theorem State.sample_freed (s : State) : s.freed.sample = s.sample.freed := by
  have hvoices := voicePass_freed s.cfg s.params s.coefs s.slots F32.zero F32.zero
  simp only [State.sample, State.freed, State.output, hvoices]

/-- Settles O52: the smoother reads no slot, and the voice pass and the bus stages read no tag. -/
theorem releasedSlotsRunAsAssignedOnes : Obligations.ReleasedSlotsRunAsAssignedOnes := by
  intro payload s t h
  cases (exec_tick payload s).symm.trans h
  exact (exec_tick payload s.freed).trans (congrArg _ s.advanceRamps.sample_freed)

end Machine
end Sys2Proof

/-!
PROOF. The start of a ramp (41_smoother.md R192): `initRamp_spec` with the ramp's start, `0.0`, read as a pattern.
-/

namespace Sys2Proof

/-- The pattern `0x00000000` is `+0.0` (R12). -/
theorem F32.zero_eq_lit : F32.zero = lit 0 := rfl

namespace Machine

/-- Settles O26: the law of `initRamp`, its `ramp` the zero of the pattern 0. -/
theorem initRampStartsFromTheValueReached : Obligations.InitRampStartsFromTheValueReached := by
  intro r t
  rw [initRamp_spec, F32.zero_eq_lit]

end Machine
end Sys2Proof

/-!
PROOF. The oscillators under a TICK (43_oscillator.md R250 to R255). What one oscillator step makes of the phase, and of the
generator on each side of the wrap edge, is said once of `oscTick`; the voice pass steps each oscillator of each slot once.
-/

namespace Sys2Proof

/-! ## One oscillator -/

/-- The wrap of the next LCG state is the reduction mod 2^32 of R254. -/
theorem toNat_lcgNext (s : U32) : (lcgNext s).toNat = (1103515245 * s.toNat + 12345) % 4294967296 := by
  unfold lcgNext
  bv_omega

section
variable (cfg : Config) (k : OpCoef) (fluct : F32) (o : Osc) (pm : F32)

/-- The base frequency is not written by the oscillator's step (R250). -/
theorem oscTick_f0 : (oscTick cfg k fluct o pm).2.f0 = o.f0 := by
  unfold oscTick
  dsimp only
  split <;> rfl

/-- The phase advances by the increment and is wrapped; the wrap edge changes the increment of the next tick only (R250). -/
theorem oscTick_p : (oscTick cfg k fluct o pm).2.p = wrapPhase (o.p.add o.inc) := by
  unfold oscTick
  dsimp only
  split <;> rfl

variable {cfg k fluct o pm}

/-- Off the wrap edge the generator and the increment stand (R250, R252). -/
theorem oscTick_of_not_wrapEdge (h : isWrapEdge o.p (oscTick cfg k fluct o pm).2.p = false) :
    (oscTick cfg k fluct o pm).2.s = o.s ∧ (oscTick cfg k fluct o pm).2.r = o.r
      ∧ (oscTick cfg k fluct o pm).2.inc = o.inc := by
  rw [oscTick_p] at h
  simp [oscTick, h]

/-- At the wrap edge the generator draws once, and the increment is `incOf` of the oscillator that holds the new value
(R250, R253, R254). -/
theorem oscTick_of_wrapEdge (h : isWrapEdge o.p (oscTick cfg k fluct o pm).2.p = true) :
    (oscTick cfg k fluct o pm).2.s = lcgNext o.s
      ∧ (oscTick cfg k fluct o pm).2.r = lcgValue (oscTick cfg k fluct o pm).2.s
      ∧ (oscTick cfg k fluct o pm).2.inc = incOf cfg (oscTick cfg k fluct o pm).2 fluct := by
  rw [oscTick_p] at h
  simp [oscTick, h, lcgStep, incOf]

end

/-! ## The oscillators of a slot -/

/-- A slot's part of the voice pass steps the oscillator of each module once, under the module's own parameters (R281). -/
theorem slotTick_osc (cfg : Config) (P : Params) (C : Coefs) (v : Slot) (l r : F32) (m : Module) :
    (slotTick cfg P C v l r).1.osc.get m =
      (oscTick cfg (C.chirp.get m) (P.mods.get m).fluct.cur (v.osc.get m) (pmInput P v m)).2 := by
  cases m <;> rfl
---
State how many lines in the entries above hold the word "incOf", with no further text.

3